2 700 contrats souscrits

C’est en partie ce qui explique que le groupe assurantiel enregistre 2 700 contrats souscrits depuis le début de l’année, pour plus de 270 000 ha de prairies et près de 220 millions d’euros de capitaux assurés. Et ce, malgré les réticences de certains éleveurs qui ont fait part de leurs doutes sur l’indice satellitaire qui sert de base à l’indemnisation en cas de sinistre (la sécheresse notamment). Pascal Viné ne nie d’ailleurs pas que « la carte a questionné les éleveurs, car l’indice ne percevrait pas la sécheresse de l’été dans toutes les zones ». Il a cependant rappelé que cet indice a « été doublement validé par les scientifiques et le gouvernement » et que « le satellite voit la sécheresse ». En revanche, « quand on la compare et qu’on la cumule à la moyenne olympique, en relatif, la pousse de l’herbe sur la partie nord de la France a été supérieure, en 2022 », a-t-il souligné. Les dirigeants de Groupama qui auraient espéré plus d’élan dans les souscriptions ont rappelé que le dispositif n’est pas obligatoire et que les agriculteurs font aussi des arbitrages, en fonction de leurs productions mais aussi du coût de l’assurance. La moyenne olympique, impactée par plusieurs mauvaises années successives, « peut être défavorable », a précisé Pascal Viné. Elle peut en effet mécaniquement et mathématiquement réduire le potentiel d’indemnisation.

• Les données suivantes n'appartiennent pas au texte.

-- ==== Sys2Proof/Machine/FieldLoop.lean ====
section
/-! DEFINITION. The Loop Interface (08_the_field_loop.md): the tests and the routing of an arrival, the two transmitters, the
port B arbiter and the flush on loss. -/

namespace Sys2Proof.Machine

/-! ## Arrivals (R139-R142) -/

/-- The check byte matches (R139). -/
def checkHolds (c : Cell) : Bool := crc c = c.check

/-- A supervisory cell: a REQUEST or COMMAND with source 0 (R142). -/
def supervisoryCell (c : Cell) : Bool := (c.kind = 3 || c.kind = 4) && c.source = 0

/-- The notice of a supervisory cell, whatever its routing (R142). -/
def noticeOf (c : Cell) (s : State) : State := if supervisoryCell c then notice s else s

/-- A port A cell that passed the tests, by the first row of R141 that applies. -/
def routeA (c : Cell) (s : State) : State :=
  let own : Bool := c.dest.toNat = ownAddress s
  if c.kind = 7 then s
  else if own && c.kind = 4 then
    if c.source = 0 then post (.request c) s else { s with lif.foreign := bump s.lif.foreign }
  else if own then { s with lif.misdirected := bump s.lif.misdirected }
  else if c.kind = 4 then offerPassThrough c s
  else if c.kind = 3 then post (.command c) s
  else { s with lif.misdirected := bump s.lif.misdirected }

/-- A cell arrives on port A (R139, R141, R142). -/
def arriveA (c : Cell) (s : State) : State :=
  if !checkHolds c then { s with lif.checkErrorsA := bump s.lif.checkErrorsA }
  else if cellMalformed c then { s with lif.malformedA := bump s.lif.malformedA }
  else routeA c (noticeOf c s)

/-- A port B cell that passed the tests, by its kind (R140). -/
def routeB (c : Cell) (s : State) : State :=
  if c.kind = 7 then s
  else if c.kind = 1 || c.kind = 2 then post (.forward c) (siuTake c s)
  else offer .forwarded c s

/-- A cell arrives on port B (R139, R140). -/
def arriveB (c : Cell) (s : State) : State :=
  if !checkHolds c then { s with lif.checkErrorsB := bump s.lif.checkErrorsB }
  else if cellMalformed c then { s with lif.malformedB := bump s.lif.malformedB }
  else routeB c s

/-! ## Port A (R143, R145) -/

/-- The free transmitter of port A takes the head of the queue, or sends FILL (R138, R143). -/
def nextA (s : State) : State :=
  match s.lif.queue with
  | [] => { s with lif.headSending := false, lif.txA := fillCell s }
  | e :: _ => { s with lif.headSending := true, lif.txA := e.cell }

/-- The head of the queue is a reply under transmission. -/
def replyUnderWay (s : State) : Bool := s.lif.headSending && s.lif.queue.head?.any fun e => e.kind = .reply

/-- PORT_A_TRANSMIT_COMPLETE (R143): the head leaves, and a reply's completion frees the reply slot (R169). -/
def portASent (s : State) : State :=
  let gone := if s.lif.headSending then { s with lif.queue := s.lif.queue.tail } else s
  nextA (if replyUnderWay s then { gone with rqa.replySlot := false } else gone)

/-- The forwarded cells the flush on loss removes are not kept: all but one under transmission (R145). -/
def flushed (sending : Bool) (q : List QueueEntry) : List QueueEntry :=
  match sending, q with
  | true, e :: rest => e :: rest.filter fun x => x.kind ≠ .forwarded
  | _, q => q.filter fun x => x.kind ≠ .forwarded

/-- A counter rises by `n` and stops at 65535. -/
def bumpBy (n c : Nat) : Nat := min 65535 (c + n)

/-- The flush on loss (R145). -/
def flushOnLoss (s : State) : State :=
  if s.site.flushOnLoss then
    let kept := flushed s.lif.headSending s.lif.queue
    { s with lif.queue := kept,
             lif.forwardDrops := bumpBy (s.lif.queue.length - kept.length) s.lif.forwardDrops }
  else s

/-! ## Port B (R147, R148) -/

/-- An entry of the image the arbiter may choose (R147). -/
def slotReady (cls : SlotClass) (k : Fin 20) (s : State) : Bool :=
  s.cfl.slots[k].pending && s.cfl.slots[k].node ≠ 0 && s.cfl.slots[k].cls = some cls && s.cfl.slots[k].target.isSome

/-- The pending entry of a class with the lowest slot index (R147). -/
def firstReady (cls : SlotClass) (s : State) : Option (Fin 20) := (List.finRange 20).find? fun k => slotReady cls k s

/-- The COMMAND of an entry (R148). -/
def commandCell (k : Fin 20) (s : State) : Cell :=
  formCell s 3 s.cfl.slots[k].node s.cfl.slots[k].channel (s.cfl.slots[k].target.getD 0) 0 0 0

/-- The CFL tells the LSE of a zone slot's emission (R114, R148). -/
def tellEmission (k : Fin 20) (changed : Bool) (s : State) : State :=
  match outputOf k with
  | .zone z => zoneEmission z changed s
  | .pump _ => s
  | .gate _ => s
  | .beacon _ => s
  | .stopLamp _ => s

/-- An image entry is emitted (R148). -/
def emitSlot (k : Fin 20) (s : State) : State :=
  let e := s.cfl.slots[k]
  tellEmission k (e.emitted ≠ e.target) { s with
    lif.txB := commandCell k s, cfl.slots := upd s.cfl.slots k fun e => { e with emitted := e.target, pending := false } }

/-- The arbiter's choice for the free transmitter of port B (R147). -/
def portBSent (s : State) : State :=
  match firstReady .safety s with
  | some k => emitSlot k s
  | none =>
    match s.lif.fifo with
    | c :: rest => { s with lif.fifo := rest, lif.txB := c }
    | [] =>
      match firstReady .ordinary s with
      | some k => emitSlot k s
      | none => { s with lif.txB := fillCell s }

end Sys2Proof.Machine
end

Des détails restent à régler

Groupama reste toutefois confiant pour l’avenir et a bon espoir d’augmenter de 30 % le nombre d’agriculteurs assurés dans toutes les filières, même s’il reste encore quelques détails à régler comme la mise en place d’un interlocuteur agréé qui sera choisi par l’agriculteur pour qu’il évalue le taux de perte sur son exploitation et la mise en place d’un groupement d’assureurs. Celui-ci doit mettre en commun des données qui permettront à chaque exploitation de trouver une offre attractive. En plus de cette « universalité de l’offre, nous devons partager la sinistralité pour avoir un coût d’assurance supportable », a souligné François Schmitt. Ce groupement devrait être finalisé avant le mois de juillet pour une mise en œuvre en 2024. Groupama souhaite aussi que les agriculteurs s’engagent encore plus dans l’adaptation au changement climatique. « Car l’assurance protège des à-coups. Elle ne protège pas des tendances », a précisé François Schmitt. Que ce soit pour la souscription ou l’adaptation, « il nous faut encore faire de la pédagogie », a conclu Nadia Roignant-Creis, directrice des marchés agricoles.

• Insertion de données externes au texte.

-- ==== Sys2Proof/Safety.lean ====
section
/-! DEFINITION. What a safe part is: when a command finds the part between handlings, and the conditions that every step must
keep. Each is decidable, so that a state can be tested against it. -/

namespace Sys2Proof.Machine

/-! ## Between handlings -/

/-- The part runs, and no announcement of an earlier handling waits (log 2). -/
abbrev Quiet (s : State) : Prop := s.running = true ∧ s.agenda = []

/-- The part runs, no announcement waits, and the reply slot is free (R169). -/
abbrev Ready (s : State) : Prop := s.running = true ∧ s.agenda = [] ∧ s.rqa.replySlot = false

/-! ## Capacities (R143, R146, R132; 00_scope.md, "Counters") -/

/-- The saturating counters of the part, but those of the channels. -/
def counters (s : State) : List Nat :=
  [s.lif.checkErrorsA, s.lif.checkErrorsB, s.lif.malformedA, s.lif.malformedB, s.lif.foreign, s.lif.misdirected,
    s.lif.forwardDrops, s.lif.eventDrops, s.lif.passDrops, s.siu.roleMismatch, s.siu.unknownSource, s.rqa.accepted,
    s.rqa.refused, s.rqa.overrun]

/-- No queue, set or counter is over its capacity. -/
abbrev WithinCapacity (s : State) : Prop :=
  s.lif.queue.length ≤ 24 ∧ s.lif.fifo.length ≤ 8 ∧ s.siu.unknown.length ≤ 8 ∧ (∀ n ∈ counters s, n ≤ 65535) ∧
    ∀ n ∈ s.siu.nodes, ∀ c ∈ n.channels, c.outOfSpan ≤ 65535

/-! ## The load account (R69, R70, R72) -/

/-- The granted claims are within the limit of the tier, and the signal reserve is always granted. -/
abbrev LoadSound (s : State) : Prop :=
  s.lda.limits.reserveOk = true ∧ grantedSum s.lda.claims ≤ tierLimit s ∧
    claimOf .reserve s.lda.claims = some { owner := .reserve, amount := s.lda.limits.reserve, granted := true }

/-! ## The pumps (R39, R53) -/

/-- Every installed pump is in exactly one of the roster, the fault set and the lockout set, and the roster holds nothing
else (R39); a pump in the roster is not FAULTED, and a pump in the fault set is. -/
abbrev RosterSound (s : State) : Prop :=
  s.pdx.roster.Nodup ∧ (∀ i ∈ s.pdx.roster, pumpInstalled i s = true ∧ s.pdx.pumps[i].state ≠ .faulted) ∧
    (∀ i : Fin 6, s.pdx.faultSet[i] = true → s.pdx.pumps[i].state = .faulted) ∧
    ∀ i : Fin 6, bit (s.pdx.roster.contains i) + bit s.pdx.faultSet[i] + bit s.pdx.lockoutSet[i] = bit (pumpInstalled i s)

/-- At most one pump is STARTING, and it is installed (R53). -/
abbrev OneStarting (s : State) : Prop :=
  (∀ i : Fin 6, s.pdx.pumps[i].state = .starting → pumpInstalled i s = true) ∧
  ∀ i j : Fin 6, s.pdx.pumps[i].state = .starting → s.pdx.pumps[j].state = .starting → i = j

/-! ## The gates (R92, R99) -/

/-- No gate closes while its sweep is occupied (R92). -/
abbrev SweepSafe (s : State) : Prop := ∀ p : Fin 2, s.psq.portals[p].state = .closing → s.psq.portals[p].presence = .clear

/-- The operations in flight: one for each portal whose record holds one, one for each zone in test (R99). -/
def opsInFlight (s : State) : Nat :=
  ((List.finRange 2).filter fun p => s.psq.portals[p].op.isSome).length +
    ((List.finRange 8).filter fun z => s.lse.zones[z].test).length

/-- The completion list keeps a slot for every operation in flight, and never holds more than eight (R99). -/
abbrev OperationsSound (s : State) : Prop :=
  s.psq.inFlight = opsInFlight s ∧ s.psq.completions.length + s.psq.inFlight ≤ 8

/-! ## The output image (R113, R151, R152) -/

/-- The values a slot is ever written with: a pump 0 or 1, a beacon or a stop lamp an aspect, a zone a level (R113, R159). -/
def slotValueOk (k : Fin 20) (v : Int) : Bool :=
  match outputOf k with
  | .pump _ => v = 0 || v = 1
  | .gate _ => true
  | .beacon _ => 0 ≤ v && v ≤ 2
  | .stopLamp _ => 0 ≤ v && v ≤ 2
  | .zone _ => 0 ≤ v && v ≤ 100

/-- A slot that holds a target holds a source and the class of that target; a slot that holds none holds neither, and is not
pending (R152, R168). -/
def slotSound (k : Fin 20) (e : Slot) : Bool :=
  match e.target with
  | some v => e.source.isSome && e.cls = some (slotClass k v) && slotValueOk k v
  | none => !e.pending && e.source.isNone && e.cls.isNone

/-- The levels the tables may hand to a slot are in their ranges (R105, R153, R156). -/
abbrev LevelsInRange (s : State) : Prop :=
  (∀ (r : Fin 20) (z : Fin 8), s.lse.scene.levels[r][z] ≤ 100) ∧ (∀ n : Fin 32, s.cfl.rules.entries[n].value ≤ 100) ∧
    (∀ i : Fin 6, s.cfl.authority.pumps[i].value ≤ 1) ∧ (∀ z : Fin 8, s.cfl.authority.zones[z].value ≤ 100) ∧
    ∀ z : Fin 8, s.lse.zones[z].desired ≤ 100 ∧ s.lse.zones[z].output ≤ 100

/-- Every slot is sound, and so is everything it may be written from. -/
abbrev ImageSound (s : State) : Prop := LevelsInRange s ∧ ∀ k : Fin 20, slotSound k s.cfl.slots[k] = true

/-- The signals are under the part's authority, and while the part runs every installed portal's signals show the aspects of
its gate and the posture: among them, the stop lamp is off only over an OPEN gate (R113). -/
abbrev SignalsSound (s : State) : Prop :=
  ∀ p : Fin 2, s.cfl.slots[beaconSlot p].effective = .part ∧ s.cfl.slots[stopSlot p].effective = .part ∧
    (s.running = true → portalInstalled p s = true →
      s.cfl.slots[beaconSlot p].target = some (portalAspects p s).1 ∧
        s.cfl.slots[stopSlot p].target = some (portalAspects p s).2)

/-! ## The Node Table (R119, R121, R132) -/

/-- A record has an address 1-59 and no fewer channels than its role's minimum nor more than eight. -/
def nodeSound (n : Node) : Bool :=
  1 ≤ n.address && n.address ≤ 59 && n.role.minimumCount ≤ n.channels.length && n.channels.length ≤ 8

/-- At most 40 records in ascending order of address with at most 128 channels; the unknown-address set names at most once
addresses 1-59 that have no record. -/
abbrev NodesSound (s : State) : Prop :=
  s.siu.nodes.Pairwise (fun m n => m.address < n.address) ∧ s.siu.nodes.length ≤ 40 ∧ channelTotal s ≤ 128 ∧
    (∀ n ∈ s.siu.nodes, nodeSound n = true) ∧ s.siu.unknown.Nodup ∧
    ∀ a ∈ s.siu.unknown, 1 ≤ a ∧ a ≤ 59 ∧ findNode a s = none

/-! ## The starts of a pump (R40) -/

/-- No starts list holds more starts of the last 3600 s than the pump's start limit, and none lies ahead of the uptime. -/
abbrev StartsSound (s : State) : Prop :=
  ∀ i : Fin 6, (pruned i s).length ≤ s.pdx.config[i].startLimit ∧
    s.pdx.pumps[i].starts.all (fun t => t.toNat ≤ s.uptime.toNat) = true

/-! ## The estimates and the descent (R12, R16, R31) -/

/-- The time-to-roadway is as R16 gives it for the headroom H and the net rise N beside it: 0 where H is not above 0, 65535 where
the level does not rise, else H / N rounded down and held to 1-65534. No outflow is negative (R12). -/
abbrev estimatesOk (e : Estimates) : Prop :=
  (e.headroom ≤ 0 → e.time = 0) ∧ (0 < e.headroom → e.netRise ≤ 0 → e.time = 65535) ∧
    (0 < e.headroom → 0 < e.netRise → e.time = max 1 (min 65534 (Int.fdiv e.headroom e.netRise))) ∧ 0 ≤ e.outflow

/-- The estimates held, if any, are as R12 and R16 give. -/
abbrev EstimatesSound (s : State) : Prop := ∀ e ∈ s.sau.est, estimatesOk e

/-- While the posture is CLOSED, the descent timer is STOPPED (R31). -/
abbrev DescentSound (s : State) : Prop := s.pev.posture = .closed → s.pev.descent = .stopped

/-! ## The tables and the commands that reset -/

/-- What the persisted tables hold (R185), without the run-time fields of the Node Table. -/
structure Tables where
  site : Site
  stage : StageTable
  thresholds : Thresholds
  nodes : List Node
  pumps : Vector PumpConfig 6
  ladder : Ladder
  limits : Limits
  portals : Vector PortalConfig 2
  zones : Vector ZoneConfig 8
  scene : Scene
  authority : AuthorityTable
  rules : RuleTable
  store : Store
  deriving DecidableEq, Repr

/-- The persisted tables of a state. -/
def State.tables (s : State) : Tables :=
  { site := s.site, stage := s.sau.table, thresholds := s.pev.thresholds, nodes := s.siu.nodes, pumps := s.pdx.config,
    ladder := s.pdx.ladder, limits := s.lda.limits, portals := s.psq.config, zones := s.lse.config, scene := s.lse.scene,
    authority := s.cfl.authority, rules := s.cfl.rules, store := s.rqa.store }

/-- The tables a reset leaves: each as stored where its check word holds, else at its default (R186), the run-time fields of the
Node Table cleared (R137). -/
def resetTables (s : State) : Tables :=
  { site := checkedTable s.checkOk[Table.site.place] s.site .default
    stage := checkedTable s.checkOk[Table.stage.place] s.sau.table .default
    thresholds := checkedTable s.checkOk[Table.thresholds.place] s.pev.thresholds .default
    nodes := checkedTable s.checkOk[Table.nodes.place] (s.siu.nodes.map Node.atReset) []
    pumps := checkedTable s.checkOk[Table.pumps.place] s.pdx.config (Vector.replicate 6 .default)
    ladder := checkedTable s.checkOk[Table.ladder.place] s.pdx.ladder .default
    limits := checkedTable s.checkOk[Table.limits.place] s.lda.limits .default
    portals := checkedTable s.checkOk[Table.portals.place] s.psq.config (Vector.replicate 2 .default)
    zones := checkedTable s.checkOk[Table.zones.place] s.lse.config zoneTableDefault
    scene := checkedTable s.checkOk[Table.scene.place] s.lse.scene .default
    authority := checkedTable s.checkOk[Table.authority.place] s.cfl.authority .default
    rules := checkedTable s.checkOk[Table.rules.place] s.cfl.rules .default
    store := checkedTable s.checkOk[Table.commissioning.place] s.rqa.store .default }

2022, année très sinistrée

« Coups de chaleurs, grêle, sécheresse, incendies… L’année 2022 a été très sinistrée », a affirmé François Schmitt, président délégué de Groupama. Pas moins de 60 % des assurés multirisques climatiques (MRC) ont déclaré un sinistre sécheresse, soit 700 000 ha. Selon ses données, l’assureur a enregistré l’an passé, plus de 26 500 déclarations de sinistres, 80,4 % sur les grandes cultures, 18,7 % sur les vignes et 0,8 % sur les vergers. Sur ces 700 000 ha déclarés, 412 000 ha concernent la seule production de maïs. « Il porte à lui seul 30 % de la charge totale, tous aléas confondus, avec un rapport sinistre/cotisation de 200 % », indique Nadia Roignant-Creis, directrice du marché agricole. « Pour 100 euros cotisés, 200 euros ont été remboursés », a-t-elle précisé. Groupama a également indemnisé les pertes des 380 000 ha touchés par la grêle. L’assureur a reçu près de 11 000 déclarations de sinistres sur cette intempérie. Les grandes cultures, légumes et horticulture représentent 72 % des sinistres « grêle », la viticulture 26 % et l’arboriculture 2 %.

François Schmitt, prochain président de Groupama

Début juin François Schmitt prendra la succession de Jean-Yves Dagès qui a été élu président du conseil d’administration de Groupama Assurances Mutuelles en 2012. Polyculteur-éleveur en Moselle, François Schmitt est l’actuel président délégué et administrateur de Groupama depuis le 30 juin 2008. Il a vu ses mandats renouvelés en 2009, 2015 et 2021.